Created attachment 364077 [details] map errors on channel 1 as well into csrows ------- Comment on attachment From gowrishankar.m.com 2009-10-08 06:17 EDT------- Patch to map errors on channel1 as well into csrows. Tested with ECC debug dimm on RevF CPU based system.
------- Comment From gowrishankar.m.com 2009-10-08 06:36 EDT------- Tested the patches (id 48656 and 48658) on top of 2.6.31-rt11.20. Please consider the above patches for the defect. Thanks.
------- Comment From gowrishankar.m.com 2009-10-08 07:23 EDT------- For more info on output with fix: [root@llm53 ~]# /etc/init.d/ibm-prtm start IBM Real-Time HW Daemon: System Management Interrupts have been disabled to IBM Real-Time HW Daemon: allow this system to run in Real-Time Mode. [root@llm53 ~]# /etc/init.d/ibm-prtm status ibm-prtmd (pid 3180) is running... [root@llm53 ~]# lsmod | grep edac amd64_edac_mod 26464 0 edac_core 49204 4 amd64_edac_mod [root@llm53 ~]# cat /sys/devices/system/edac/mc/mc0/mc_name RevF [root@llm53 ~]# cat /sys/devices/system/edac/mc/mc1/mc_name RevF
For patches in attachments 48656 and 48658: Signed-off-by: Darren Hart <dvhltc.com>
Created attachment 364180 [details] patch-amd-csfix.patch This patch is the same as 364077 but it has the header with the proper Signed-off-by
------- Comment From sripathik.com 2009-10-16 12:32 EDT------- We verified that the two patches are present in kernel-rt-2.6.31.2-rt13.23.el5rt.src.rpm. However, config param CONFIG_EDAC_AMD64 is not yet enabled. [root@llm53 boot]# grep CONFIG_EDAC_AMD64 config-2.6.31.2-rt13.23.el5rt # CONFIG_EDAC_AMD64 is not set [root@llm53 boot]# dmidecode | grep LS2 Product Name: BladeCenter LS21 -[79716AA]-
------- Comment From gowrishankar.m.com 2009-10-27 08:13 EDT------- Verified with 2.6.31.4-rt14.27.el5rt that ibm-prtmd service comes up after installing the kernel. [root@elm9m89 ~]# /etc/init.d/ibm-prtm status ibm-prtmd (pid 3787) is running... [root@elm9m89 ~]# lsmod | grep edac amd64_edac_mod 24768 0 edac_core 49172 4 amd64_edac_mod [root@elm9m89 ~]# grep CONFIG_EDAC_AMD64 /boot/config-2.6.31.4-rt14.27.el5rt CONFIG_EDAC_AMD64=m # CONFIG_EDAC_AMD64_ERROR_INJECTION is not set [root@elm9m89 ~]# uname -a Linux elm9m89 2.6.31.4-rt14.27.el5rt #1 SMP PREEMPT RT Thu Oct 22 16:45:48 EDT 2009 x86_64 x86_64 x86_64 GNU/Linux [root@elm9m89 ~]# dmidecode | grep LS2 Product Name: BladeCenter LS21 -[7971AC1]-
------- Comment From vernux.com 2010-03-29 18:39 EDT------- I have verified that the amd64_edac_mod driver is in the 2.6.33.1-rt11.9.el5rt kernel as well.
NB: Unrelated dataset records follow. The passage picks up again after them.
/-- XBAR_PRIOmm_A, _B or _C: eight nibbles, five in _C. -/
def prioWord (v : Vector (BitVec 4) 21) (k : Nat) : Word :=
  packW ((List.range (if k = 2 then 5 else 8)).map (fun i => ((getN v (8 * k + i) 0).toNat, 4 * i)))

def regXbar (o : Nat) (s : State) : Word :=
  let x := s.xbar
  match regWin o 0x1000 0x10 37, regIdx o 0x2000 4 16, regIdx o 0x2040 4 16 with
  | some (m, r), _, _ => if r < 12 then prioWord (getN x.prio m (Vector.replicate 21 0)) (r / 4) else 0
  | none, some n, _ => bankWord n (fun b => (x.bankReq.get b).toNat)
  | none, none, some n => bankWord n (fun b => (x.bank.get b).code)
  | none, none, none =>
    if o = 0 then w32 x.ageStep.toNat
    else if o = 0x4 then loW x.fenced.toNat
    else if o = 0x8 then hiW x.fenced.toNat
    else if o = 0x10 then packW [(x.fDrained.toNat, 16), (x.fId.val, 12), (x.fMaster.val, 0)]
    else if o = 0x14 then loW x.fAddr.toNat
    else if o = 0x18 then hiW x.fAddr.toNat
    else if o = 0x20 then packW [(x.eCause, 16), (x.eTarget.val, 8), (x.eMaster.val, 0)]
    else if o = 0x24 then loW x.eAddr.toNat
    else if o = 0x28 then hiW x.eAddr.toNat
    else if o = 0x2C then x.errors
    else if o = 0x2100 then packW [(x.repFailed, 16), (x.repRows, 0)]
    else if o = 0x2104 then x.ce
    else if o = 0x2108 then x.ue
    else if o = 0x210C then w32 x.eccLog.toNat
    else if o = 0x2110 then w32 (b2n x.scrub)
    else if o = 0x2204 then packW [(x.secBad.toNat, 2), (x.secState.val, 0)]
    else 0

def regDramCtl (d : Dram) (o : Nat) : Word :=
  if o = 4 then packW [(d.mr4.toNat, 16), (d.failStep, 8), (d.state.code, 0)]
  else if o = 8 then packW [(d.usable, 16), (d.rate.toNat, 8), (b2n d.ranks, 1), (b2n d.lp5x, 0)]
  else if o = 0xC then d.ce
  else if o = 0x10 then d.ue
  else if o = 0x14 then loW d.errAddr.toNat
  else if o = 0x18 then hiW d.errAddr.toNat
  else 0

def regDram (o : Nat) (s : State) : Word :=
  match regWin o 0 0x1000 2 with
  | some (c, r) => regDramCtl (s.dram (fin 2 c)) r
  | none => 0

/-! ## PLACER, FABRIC, SCENE -/

def PlacerState.code : PlacerState → Nat
  | .idle => 0 | .building => 1 | .copying => 2 | .overlap => 3 | .evacuating => 4

def State.placerStatus (s : State) : Word :=
  let p := s.placer
  packW [(s.sparesFree.length, 21), (b2n p.reduced, 20),
    ((bitsW ((List.range 6).map (fun i => p.queued.any (fun t => triggerCode t == i + 1)))).toNat, 8),
    ((p.trigger.map triggerCode).getD 0, 4), (p.state.code, 0)]

def State.engOut (s : State) : Word := bitsW (s.engines.toList.map (·.out))

/-- A committed load in per-mille of P × f; the spec does not say how it is rounded (assumption 13). -/
def State.loadPermille (s : State) (e : Fin 24) : Nat :=
  match s.img.loaded, s.placer.current with
  | some m, some p =>
    match m.domainOn p e with
    | none => 0
    | some d =>
      let num := m.cyclesOn p e * m.fsOf d * 1000
      let den := 200000000 * (s.engine e).actual.toNat
      num / den + (if num % den = 0 then 0 else b2n (Config.loadRoundsUp num))
  | _, _ => 0

def State.engineLoadWord (s : State) (e : Fin 24) : Word :=
  let g := s.engine e
  let role := if g.out then 2 else if g.suspect then 3 else if g.spare then 1 else 0
  let procs := match s.img.loaded, s.placer.current with
    | some m, some p => (m.on p e).length
    | _, _ => 0
  packW [(role, 28), (procs % 4096, 16), (min 1023 (s.loadPermille e), 0)]

def State.tableWord (s : State) (o : Nat) : Word :=
  let t := if s.placer.rtView then s.placer.next else s.placer.table
  let b := (agetD t (o / 8) RegEntry.reset).bits
  if o % 8 = 0 then loW b else hiW b

def regPlacer (o : Nat) (s : State) : Word :=
  let p := s.placer
  match regIdx o 0x100 4 24 with
  | some e => s.engineLoadWord (fin 24 e)
  | none =>
    if o = 0 then packW [(b2n p.rtView, 3), (b2n p.overlapCompare, 2), (b2n p.freeze, 1)]
    else if o = 4 then s.placerStatus
    else if o = 8 then p.epoch
    else if o = 0xC then loW p.epochBlk.toNat
    else if o = 0x10 then hiW p.epochBlk.toNat
    else if o = 0x14 then w32 p.commitReg.toNat
    else if o = 0x18 then s.engOut
    else if o = 0x20 then p.faults
    else if o = 0x24 then p.misses
    else if o = 0x28 then packW [(p.lastCause.val, 24), (p.lastNode.toNat, 0)]
    else if o = 0x2C then w32 p.arenaKib.toNat
    else if 0x80000 ≤ o then s.tableWord (o - 0x80000)
    else 0

def regFabric (o : Nat) (s : State) : Word :=
  let f := s.fabric
  match regIdx o 0x100 4 32, regIdx o 0x10000 4 2048 with
  | some n, _ => getN f.sumSat n 0
  | none, some k =>
    match f.limits[k]? with
    | some l => packW [(l.hold, 16), (l.gr, 0)]
    | none => 0
  | none, none =>
    if o = 4 then w32 f.units
    else if o = 8 then packW [(f.limits.length, 16), (f.sums.length, 0)]
    else if o = 0xC then w32 f.load
    else if o = 0x10 then packW [(f.finishMax, 16), (f.finish, 0)]
    else if o = 0x14 then packW [(f.spillKib, 16), (f.onchipKib, 0)]
    else if o = 0x18 then f.overruns
    else if o = 0x1C then w32 f.grAlarm.toNat
    else 0

def SlotState.code : SlotState → Nat
  | .empty => 0 | .loading => 1 | .valid => 2

/-- SCENE_LAST. -/
def State.sceneLast (s : State) : Word := packW [(s.scene.lastId.toNat, 16), (s.scene.lastOutcome.val, 3), (s.scene.lastDefer.val, 0)]

def State.slotId (s : State) (k : Fin 4) : Word :=
  let x := s.slotSt k
  if x.state = .empty then 0 else (x.mq.map (·.id)).getD 0

def regScene (o : Nat) (s : State) : Word :=
  let c := s.scene
  match regWin o 0x20 8 4 with
  | some (k, r) =>
    let x := s.slotSt (fin 4 k)
    if r = 0 then s.slotId (fin 4 k)
    else packW [(x.state.code, 30), ((x.mq.map (fun m => m.entries.length)).getD 0, 0)]
  | none =>
    if o = 0 then packW [(c.ctlOp.toNat, 5), (c.ctlSlot.val, 3)]
    else if o = 0x4 then loW c.addr.toNat
    else if o = 0x8 then hiW c.addr.toNat
    else if o = 0xC then c.arg
    else if o = 0x10 then c.capFirst
    else if o = 0x14 then c.capLast
    else if o = 0x18 then packW [(c.stResult.val, 28), (c.stState.val, 26), (c.stSlot.val, 18), (c.stEntry.toNat, 0)]
    else if o = 0x40 then packW [(b2n c.castNext, 7), (c.castTb.val, 5), (c.castSlot.val, 3)]
    else if o = 0x44 then c.castMq
    else if o = 0x48 then loW c.castBlk.toNat
    else if o = 0x4C then hiW c.castBlk.toNat
    else if o = 0x50 then packW [(c.resId.toNat, 16), (c.resStatus.toNat, 8), (s.castCount, 4)]
    else if o = 0x58 then s.sceneLast
    else if o = 0x5C then loW c.lastBlk.toNat
    else if o = 0x60 then hiW c.lastBlk.toNat
    else if o = 0x64 then c.range
    else 0

/-! ## RED and EVT -/

def LaneState.code : LaneState → Nat
  | .off => 0 | .training => 1 | .hello => 2 | .up => 3 | .down => 4 | .refused => 5

def State.pairStatus (s : State) : Word :=
  let r := s.red
  packW [((bitsW (r.lanes.toList.map (fun l => l.state == .up))).toNat, 16), (b2n r.partnerRank, 12), (b2n r.rank, 11),
    (r.partnerState.val, 8), (r.seedPhase.val, 6), (r.pair.code, 0)]

def State.pairInfo (s : State) : Word :=
  match s.red.pairs[s.red.pairSel.toNat]? with
  | none => 0
  | some q =>
    let before := ((s.node? q.node).map (·.before)).getD false
    packW [(q.prim.val, 27), ((q.sec.map (·.val)).getD 31, 22), (b2n before, 21), (b2n q.mismatch.isSome, 20), (q.node, 0)]

def regRed (o : Nat) (s : State) : Word :=
  let r := s.red
  match regIdx o 0x100 4 24, regWin o 0x1000 0x40 4 with
  | some e, _ => (s.engine (fin 24 e)).health
  | none, some (l, x) =>
    let a := s.lane (fin 4 l)
    if x = 0 then packW [(a.failures.toNat, 16), (a.refusedField.val, 12), (a.peerPos.toNat, 8), (a.cfg.role.val, 4), (a.state.code, 0)]
    else if x = 4 then a.retx
    else 0
  | none, none =>
    if o = 0 then packW [(r.activeGpio.val, 5), (b2n r.gpioEn, 4), (b2n r.autoReseed, 3)]
    else if o = 4 then s.pairStatus
    else if o = 8 then w32 r.flags.toNat
    else if o = 0xC then r.paramEpoch
    else if o = 0x10 then r.digest
    else if o = 0x14 then r.partnerDigest
    else if o = 0x18 then r.unitHealth
    else if o = 0x1C then r.matches_
    else if o = 0x20 then packW [(r.replays.toNat, 16), (r.mismatches.toNat, 0)]
    else if o = 0x180 then bitsW (s.engines.toList.map (·.suspect))
    else if o = 0x200 then w32 r.pairSel.toNat
    else if o = 0x204 then s.pairInfo
    else 0

/-- A pin's level in the order of R576. An input pin has the level that the board drives. -/
def State.pinLevel (s : State) (p : Nat) : Bool :=
  match s.activePin with
  | some (q, v) => if q = p then v else low p
  | none => low p
where
  low (p : Nat) : Bool :=
    if flag s.evt.gpioDir p then s.evt.gpioPulse.toList.any (fun m => flag m p) || flag s.evt.gpioOut p
    else flag s.evt.gpioExt p

/-- DETECT nodes in ascending id: whether each is SILENT, as its first copy in service has it. -/
def State.silentBits (s : State) : List Bool :=
  (s.nodes.filter (fun n => n.type == .detect)).map (fun n =>
    ((s.procs.find? (fun p => p.node == n.id && !p.stopped)).map (·.silent)).getD false)

def regEvt (o : Nat) (s : State) : Word :=
  let v := s.evt
  match regIdx o 0x100 4 16, regIdx o 0x200 4 64, regIdx o 0x1000 4 128 with
  | some n, _, _ => w32 (getN v.classVec n 0).toNat
  | none, some k, _ => getN v.ovr k 0
  | none, none, some n => bitsW ((s.silentBits.drop (32 * n)).take 32)
  | none, none, none =>
    if o = 0 then packW [(v.qLog2, 8), (b2n v.qEnable, 0)]
    else if o = 4 then loW v.qBase.toNat
    else if o = 8 then hiW v.qBase.toNat
    else if o = 0xC then v.qWr
    else if o = 0x10 then v.qRd
    else if o = 0x14 then v.qDrops
    else if o = 0x400 then v.gpioDir
    else if o = 0x404 then v.gpioOut
    else if o = 0x408 then bitsW ((List.range 32).map s.pinLevel)
    else if o = 0x800 then packW [(v.mPeriod.toNat, 16), (b2n v.mEnable, 0)]
    else if o = 0x804 then loW v.mBase.toNat
    else if o = 0x808 then hiW v.mBase.toNat
    else if o = 0x80C then w32 v.mLog2
    else if o = 0x810 then v.mWr
    else if o = 0x814 then v.mRd
    else if o = 0x818 then v.mDrops
    else if o = 0x1200 then v.detLost
    else 0

/-! ## SEnn (R176, R177) -/

/-- The views read as zero (R177). -/
def State.viewsClosed (s : State) : Bool :=
  (s.img.loaded.map (·.encrypted)).getD false || (match s.lcState with
    | .production => true
    | .blank => false | .develop => false | .ret => false | .ended => false)

/-- SEnn_STATUS.state; whether an idle active engine runs a self-test sequence at the instant of a read is left open (R427). -/
def Engine.statusCode (g : Engine) (testing : Bool) : Nat :=
  if g.out then 6
  else if g.halted then 4
  else if g.stalled.isSome then 3
  else if g.parked.isSome then 2
  else if g.fg.node.isSome then 1
  else if g.spare || testing then 5
  else 0

def regEngine (e : Fin 24) (o : Nat) (s : State) : Word :=
  let g := s.engine e
  if o = 0 then w32 (2 * b2n g.haltReq)
  else if o = 4 then packW [(g.statusCode (Config.selfTesting s.free), 24), (g.fg.node.getD 0, 0)]
  else if o = 8 then w32 g.flags.toNat
  else if o = 0xC then g.cycles
  else if o = 0x10 then g.cyclesMax
  else if o = 0x14 then g.faults
  else if o = 0x18 then packW [(g.lastKind.val, 28), (g.lastWindow.toNat, 20), (g.lastNode.toNat, 0)]
  else if o = 0x1C then w32 g.lastOfs.toNat
  else if o = 0x20 then if g.halted then w32 (g.fg.pc % 8192) else 0
  else if s.viewsClosed then 0
  else if 0x10000 ≤ o ∧ o < 0x20000 then if g.halted then Config.bankView s.free else 0
  else if 0x40000 ≤ o ∧ o < 0xE0000 then s.mem.word (engineBase e.val + (o - 0x40000))
  else if 0xE0000 ≤ o ∧ o < 0xF0000 then Config.bankView s.free
  else 0

/-! ## The whole of BAR0 -/

/-- The value of a word of the register map, whatever island holds it. -/
def regValue (ofs : Nat) (s : State) : Word :=
  let o := ofs % 0x100000
  let b := ofs / 0x100000
  if b = 0 then regSys o s
  else if b = 1 then regClk o s
  else if b = 2 then regSap o s
  else if b = 3 then regNet o s
  else if b = 4 then regAmp o s
  else if b = 5 then regXbar o s
  else if b = 6 then regDram o s
  else if b = 7 then regPlacer o s
  else if b = 8 then regFabric o s
  else if b = 9 then regScene o s
  else if b = 10 then regRed o s
  else if b = 11 then regEvt o s
  else if 16 ≤ b ∧ b < 40 then regEngine (fin 24 (b - 16)) o s
  else 0

/-- What a read does beside giving its value: TBn_BLK_LO latches _HI, and GPIO_CAP_W3 removes the capture (R21, R317). -/
def regReadEffect (ofs : Nat) (s : State) : State :=
  if ofs = 0x10301C then popCapture s
  else
    match regWin ofs 0x101000 0x100 4 with
    | some (n, 0x40) => latchBlock (fin 4 n) s
    | _ => if 0x1000000 ≤ ofs || ofs == 0x8300 then { s with free := s.free + 1 } else s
The driver loads, but the current version of ibm-prtmd is too old. We need to get ibm-prtm updated to version 1.6 (from sourceforge). That said, I have not yet tested the dimm mapping on the 2.6.33-rt kernel on the LS21 yet. It looks like the memory topology gets reported differently -- only on memory controller instead of two. Either way, I think this bug can be closed, since the driver is there and that's what this bug is about.
This fix is upstream in at least 2.6.33, so closing this.